Tetapi apabila parate eksekusi Hak Tanggungan dilakukan tanpa melalui
pengadilan maka pengadilan negeri tidak dapat melakukan pengosongan secara langsung
melalui pasal 200 ayat (11) HIR melainkan pemohon harus mengajukan gugatan terhadap
penghuni tanah dan rumah obyek sengketa , dengan kata lain dalam praktek hukum
pelaksanaan lelang langsung melalui Balai lelang hanya dapat dilaksanakan jika tidak ada
kemungkinan bantahan dari pemilik yang assetnya dilelang ataupun obyek lelang dihuni
oleh pihak lain atau barang yang akan dilelang tersebut sudah dikuasai oleh Pemohon
lelang sehingga tidak memerlukan pengosongan lagi dengan kata lain termasuk dalam
kategori lelang secara sukarela.
Adanya pembedaan proses pelelangan melandasi adanya Parate eksekusi
dibawah pimpinan ataupun melalui Penetapan Ketua Pengadilan Negeri dengan eksekusi
tanpa dipimpin atau melalui Penetapan Pengadilan negeri sehingga untuk pemenang
65
lelang dalam menguasai obyek lelang yang dimenangkan harus melalui gugatan
pengosongan sebagaimana layaknya gugatan biasa yang tentunya proses beracara
memerlukan dan atau memakan waktu dan biaya adalah tidak efisien dan bertentangan
dengan tujuan pengaturan Prate eksekusi yang oleh Undang-undang disamakan dengan
putusan Pengadilan berkekuatan hukum tetap .

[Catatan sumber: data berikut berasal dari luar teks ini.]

-- ==== Sys2Proof/Laws/State.lean ====
section
/-!
SUPPORT. What each update of State leaves: one lemma per field and update, so that no proof unfolds a record update.
-/

namespace Sys2Proof.Machine

/-! ### modGctl -/

@[simp] theorem State.modGctl_gctl (s : State) (f : Gctl → Gctl) : (s.modGctl f).gctl = f s.gctl := rfl
@[simp] theorem State.modGctl_intb (s : State) (f : Gctl → Gctl) : (s.modGctl f).intb = s.intb := rfl
@[simp] theorem State.modGctl_time (s : State) (f : Gctl → Gctl) : (s.modGctl f).time = s.time := rfl
@[simp] theorem State.modGctl_pwr (s : State) (f : Gctl → Gctl) : (s.modGctl f).pwr = s.pwr := rfl
@[simp] theorem State.modGctl_regions (s : State) (f : Gctl → Gctl) : (s.modGctl f).regions = s.regions := rfl
@[simp] theorem State.modGctl_tiles (s : State) (f : Gctl → Gctl) : (s.modGctl f).tiles = s.tiles := rfl
@[simp] theorem State.modGctl_faults (s : State) (f : Gctl → Gctl) : (s.modGctl f).faults = s.faults := rfl
@[simp] theorem State.modGctl_stw (s : State) (f : Gctl → Gctl) : (s.modGctl f).stw = s.stw := rfl
@[simp] theorem State.modGctl_erw (s : State) (f : Gctl → Gctl) : (s.modGctl f).erw = s.erw := rfl
@[simp] theorem State.modGctl_pke (s : State) (f : Gctl → Gctl) : (s.modGctl f).pke = s.pke := rfl
@[simp] theorem State.modGctl_cus (s : State) (f : Gctl → Gctl) : (s.modGctl f).cus = s.cus := rfl
@[simp] theorem State.modGctl_sil (s : State) (f : Gctl → Gctl) : (s.modGctl f).sil = s.sil := rfl
@[simp] theorem State.modGctl_qg (s : State) (f : Gctl → Gctl) : (s.modGctl f).qg = s.qg := rfl
@[simp] theorem State.modGctl_det (s : State) (f : Gctl → Gctl) : (s.modGctl f).det = s.det := rfl
@[simp] theorem State.modGctl_pool (s : State) (f : Gctl → Gctl) : (s.modGctl f).pool = s.pool := rfl
@[simp] theorem State.modGctl_emc (s : State) (f : Gctl → Gctl) : (s.modGctl f).emc = s.emc := rfl
@[simp] theorem State.modGctl_runs (s : State) (f : Gctl → Gctl) : (s.modGctl f).runs = s.runs := rfl
@[simp] theorem State.modGctl_jobs (s : State) (f : Gctl → Gctl) : (s.modGctl f).jobs = s.jobs := rfl
@[simp] theorem State.modGctl_nextJob (s : State) (f : Gctl → Gctl) : (s.modGctl f).nextJob = s.nextJob := rfl
@[simp] theorem State.modGctl_profiles (s : State) (f : Gctl → Gctl) : (s.modGctl f).profiles = s.profiles := rfl
@[simp] theorem State.modGctl_dicts (s : State) (f : Gctl → Gctl) : (s.modGctl f).dicts = s.dicts := rfl
@[simp] theorem State.modGctl_dictSlots (s : State) (f : Gctl → Gctl) : (s.modGctl f).dictSlots = s.dictSlots := rfl
@[simp] theorem State.modGctl_nextDict (s : State) (f : Gctl → Gctl) : (s.modGctl f).nextDict = s.nextDict := rfl
@[simp] theorem State.modGctl_keyCache (s : State) (f : Gctl → Gctl) : (s.modGctl f).keyCache = s.keyCache := rfl
@[simp] theorem State.modGctl_seals (s : State) (f : Gctl → Gctl) : (s.modGctl f).seals = s.seals := rfl
@[simp] theorem State.modGctl_nextSeal (s : State) (f : Gctl → Gctl) : (s.modGctl f).nextSeal = s.nextSeal := rfl
@[simp] theorem State.modGctl_dealt (s : State) (f : Gctl → Gctl) : (s.modGctl f).dealt = s.dealt := rfl
@[simp] theorem State.modGctl_outputs (s : State) (f : Gctl → Gctl) : (s.modGctl f).outputs = s.outputs := rfl
@[simp] theorem State.modGctl_fresh (s : State) (f : Gctl → Gctl) : (s.modGctl f).fresh = s.fresh := rfl
@[simp] theorem State.modGctl_pending (s : State) (f : Gctl → Gctl) : (s.modGctl f).pending = s.pending := rfl
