-- ==== Sys2Proof/Laws/Ops.lean ====
section
/-!
SUPPORT. What the shared operations can do: one lemma per operation, which says all that it changes.
-/

namespace Sys2Proof.Machine

/-! ### Frames of the commands -/

theorem act_of_acts {s u : State} {t : Nat} (h : s.actsAt t u) (f : State → State) : act t s f = .next (f u).intPoll := by
  obtain ⟨h, rfl⟩ := h
  simp [act, h]

theorem actInReset_eq (s : State) (t : Nat) (f : State → State) :
    actInReset t s f = .next (f (s.tickTo t)).intPoll := rfl

/-- In reset a command that waits for release does nothing. -/
theorem act_in_reset {s : State} (h : s.pwr.inReset = true) (t : Nat) (f : State → State) : act t s f = .next s := by
  simp [act, h]

seal act actInReset in
/-- Every command runs in one of the two frames. -/
theorem exec_frame (c : Instr) (s : State) :
    (c.actsInReset = false ∧ ∃ t f, exec c s = act t s f) ∨ (c.actsInReset = true ∧ ∃ t f, exec c s = actInReset t s f) := by
  cases c with
  | reset t x => exact .inr ⟨rfl, t, _, rfl⟩
  | resetRelease t => exact .inr ⟨rfl, t, _, rfl⟩
  | pwrFailAssert t => exact .inr ⟨rfl, t, _, rfl⟩
  | pwrFailDeassert t => exact .inr ⟨rfl, t, _, rfl⟩
  | _ => exact .inl ⟨rfl, _, _, rfl⟩

/-- With no admin command running no reload ends. -/
theorem reloadEnd_idle {s : State} (h : s.qg.run = none) : s.reloadEnd = s := by
  simp [State.reloadEnd, State.waiting, h]

theorem adminRow_of_takes {s u : State} {t op : Nat} {b : Bytes} (h : s.takesAdmin t op b u) (f : Bytes → State → State) :
    act t s (fun s => s.adminRow op f) = .next (f b u).intPoll := by
  obtain ⟨v, hv, h1, h2, h3, h4, h5, h6, h7, rfl⟩ := h
  rw [act_of_acts hv]
  unfold State.adminRow
  cases hq : v.qg.todo with
  | nil => simp [hq] at h5
  | cons x xs =>
    simp only [hq, List.head?_cons, Option.some.injEq] at h5
    subst h5
    rw [reloadEnd_idle h1]
    rcases h4 with h4 | h4 <;> simp [hq, h1, h2, h3, h4, h6, h7]

theorem workRow_of_takes {s u : State} {t q op : Nat} {b : Bytes} (h : s.takesEntry t q op b u) (f : Bytes → State → State) :
    act t s (fun s => s.workRow q op f) = .next (f b u).intPoll := by
  obtain ⟨hv, h1, h2, h3, h4, h5, h6⟩ := h
  rw [act_of_acts hv]
  unfold State.workRow
  cases hq : (u.queue q).cache.map Cached.entry with
  | nil => rw [hq] at h3; cases h3
  | cons x xs =>
    rw [hq] at h3
    simp only [List.head?_cons, Option.some.injEq] at h3
    subst h3
    simp [h1, h2, hq, h4, h5, h6]

theorem listRow_of_takes {s u : State} {t e op : Nat} {r : Run} {c : ListCmd} (h : s.takesCommand t e op r c u)
    (f : Run → ListCmd → State → State) : act t s (fun s => s.listRow e op f) = .next (f r c u).intPoll := by
  obtain ⟨v, r₀, cs, n, hv, h1, h2, h3, h4, h5, rfl, rfl⟩ := h
  rw [act_of_acts hv]
  unfold State.listRow
  simp [h1, h2, h3, h4, h5, State.modRun]

/-! ### Records -/

/-- Changes of channels change the recorder alone. -/
theorem State.foldl_modChan_eq (f : State → Channel → Channel) (l : List Nat) (s : State) :
    ∃ e, l.foldl (fun s c => s.modChan c (f s)) s = { s with erw := e } := by
  induction l generalizing s with
  | nil => exact ⟨s.erw, rfl⟩
  | cons c l ih =>
    obtain ⟨e, he⟩ := ih (s.modChan c (f s))
    exact ⟨e, he⟩

/-- The start of a flush changes the recorder, and of PWR_STAT the two flush bits. -/
theorem State.issueFlush_eq (s : State) (tr : Nat) :
    ∃ e a d, s.issueFlush tr = { s with erw := e, pwr := { s.pwr with flushActive := a, flushDone := d } } := by
  unfold State.issueFlush
  split
  · exact ⟨_, s.pwr.flushActive, s.pwr.flushDone, rfl⟩
  · split
    · exact ⟨_, s.pwr.flushActive, s.pwr.flushDone, rfl⟩
    · obtain ⟨e, he⟩ := State.foldl_modChan_eq (fun s => closeTaken s.now) clearable s
      rw [he]
      dsimp only
      split
      · exact ⟨_, true, false, rfl⟩
      · exact ⟨_, s.pwr.flushActive, s.pwr.flushDone, rfl⟩

theorem State.triggerFlush_eq (s : State) (tr : Nat) :
    ∃ e a d, s.triggerFlush tr = { s with erw := e, pwr := { s.pwr with flushActive := a, flushDone := d } } := by
  unfold State.triggerFlush
  split
  · exact ⟨_, s.pwr.flushActive, s.pwr.flushDone, rfl⟩
  · exact s.issueFlush_eq tr

theorem State.joinFlush_eq (s : State) (tr : Nat) :
    ∃ e a d, s.joinFlush tr = { s with erw := e, pwr := { s.pwr with flushActive := a, flushDone := d } } := by
  unfold State.joinFlush
  split
  · split
    · exact ⟨s.erw, true, false, rfl⟩
    · exact ⟨s.erw, s.pwr.flushActive, s.pwr.flushDone, rfl⟩
  · exact s.issueFlush_eq tr

theorem State.putRecord_eq (s : State) (c code sev : Nat) (p : Bytes) : ∃ e, s.putRecord c code sev p = { s with erw := e } := by
  unfold State.putRecord
  simp only [State.modChan, State.modErw]
  split
  · exact ⟨_, rfl⟩
  · split <;> split <;> exact ⟨_, rfl⟩

theorem State.recordTriggers_eq (s : State) (c sev : Nat) (b : Bool) :
    ∃ e a d, s.recordTriggers c sev b = { s with erw := e, pwr := { s.pwr with flushActive := a, flushDone := d } } := by
  have third : ∀ y : State, (∃ e a d, y = { s with erw := e, pwr := { s.pwr with flushActive := a, flushDone := d } }) →
      ∀ p : Prop, [Decidable p] → ∃ e a d, (if p then y.triggerFlush 3 else y) =
        { s with erw := e, pwr := { s.pwr with flushActive := a, flushDone := d } } := by
    rintro y ⟨e, a, d, rfl⟩ p _
    split
    · obtain ⟨e', a', d', h⟩ := State.triggerFlush_eq { s with erw := e, pwr := { s.pwr with flushActive := a, flushDone := d } } 3
      exact ⟨e', a', d', h⟩
    · exact ⟨e, a, d, rfl⟩
  have second : ∀ p : Prop, [Decidable p] → ∃ e a d,
      (if p then (s.modErw fun e => { e with lastFault := some s.now }).triggerFlush 1 else s) =
        { s with erw := e, pwr := { s.pwr with flushActive := a, flushDone := d } } := by
    intro p _
    split
    · obtain ⟨e', a', d', h⟩ := (s.modErw fun e => { e with lastFault := some s.now }).triggerFlush_eq 1
      exact ⟨e', a', d', h⟩
    · exact ⟨s.erw, s.pwr.flushActive, s.pwr.flushDone, rfl⟩
  exact third _ (second _) _

/-- A record changes the recorder, and of PWR_STAT the two flush bits. -/
theorem State.record_eq (s : State) (c code sev : Nat) (p : Bytes) :
    ∃ e a d, s.record c code sev p = { s with erw := e, pwr := { s.pwr with flushActive := a, flushDone := d } } := by
  unfold State.record
  obtain ⟨e, he⟩ := s.putRecord_eq c code sev p
  simp only [he]
  split
  · exact ⟨e, s.pwr.flushActive, s.pwr.flushDone, rfl⟩
  · obtain ⟨e2, a, d, h⟩ := State.recordTriggers_eq { s with erw := e } c sev (over75 c (s.chan c))
    exact ⟨e2, a, d, h⟩

/-! ### Admin completions -/

theorem State.adminDone_eq (s : State) (b : Bytes) (st r : Nat) :
    s.adminDone b st r = { s with qg := { s.qg with due := s.qg.due ++ [complOf b st r] } } := rfl

theorem State.finishAdmin_eq (s : State) (st r : Nat) : ∃ g, s.finishAdmin st r = { s with qg := g } := by
  unfold State.finishAdmin
  split
  · exact ⟨s.qg, rfl⟩
  · split <;> exact ⟨_, rfl⟩

theorem State.adminWaits_eq (s : State) (b : Bytes) (w : AdminWait) :
    s.adminWaits b w = { s with qg := { s.qg with run := some { entry := b, wait := w } } } := rfl

/-- The message of a queue's vector changes the queues, and leaves the engine. -/
theorem State.queueMessage_eq (s : State) (q : Nat) : ∃ g os, s.queueMessage q = { s with qg := g, outputs := os } := by
  unfold State.queueMessage
  split
  · exact ⟨_, _, rfl⟩
  · exact ⟨s.qg, s.outputs, rfl⟩

end Sys2Proof.Machine
end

Sejalan dengan adanya pengaturan Parate eksekusi dalam Undang-undang Hak
Tanggungan telah mengatur cara Eksekusi yang mencakup 2 macam yaitu dengan
melaksanakan Parate Eksekusi bagi pemegang Hak Tanggungan pertama dan dengan
melandasi pada Sertipikat Hak Tanggungan yang dinyatakan Undang-undang mempunyai
titel eksekutorial sebagaimana ditegaskan dalam penjelasan pasal 14 ayat (3) Undang-
undang Hak Tanggungan yang mengutarakan “ sertifikat tersebut memiliki daya
(kekuatan) eksekusi apabila pemberi hak tanggungan wanprestasi, layaknya sebuah
putusan yang tidak tersedia upaya hukum biasa lagi dan dapat langsung dilaksanakan
(berkekuatan hukum tetap)”
Semestinya adanya ketentuan tersebut permasalahan Parate eksekusi merupakan
hukum perkecualian sebagai eksekusi yang disederhanakan sehingga bagi pemenang
lelang yang belum menguasai obyek yang dimenangkan dalam pelelangan dapat segera
menikmati barang yang dibelinya melalui pelelangan, kalaupun pengosongan harus
dilakukan melalui gugatan biasa tentunya berdampak negatif pada minat calon pembeli
lelang untuk mengikuti pembelian lelang sekalipun pelelangan itu sendiri hakekatnya
telah dilakukan berdasarkan ketentuan Undang-undang.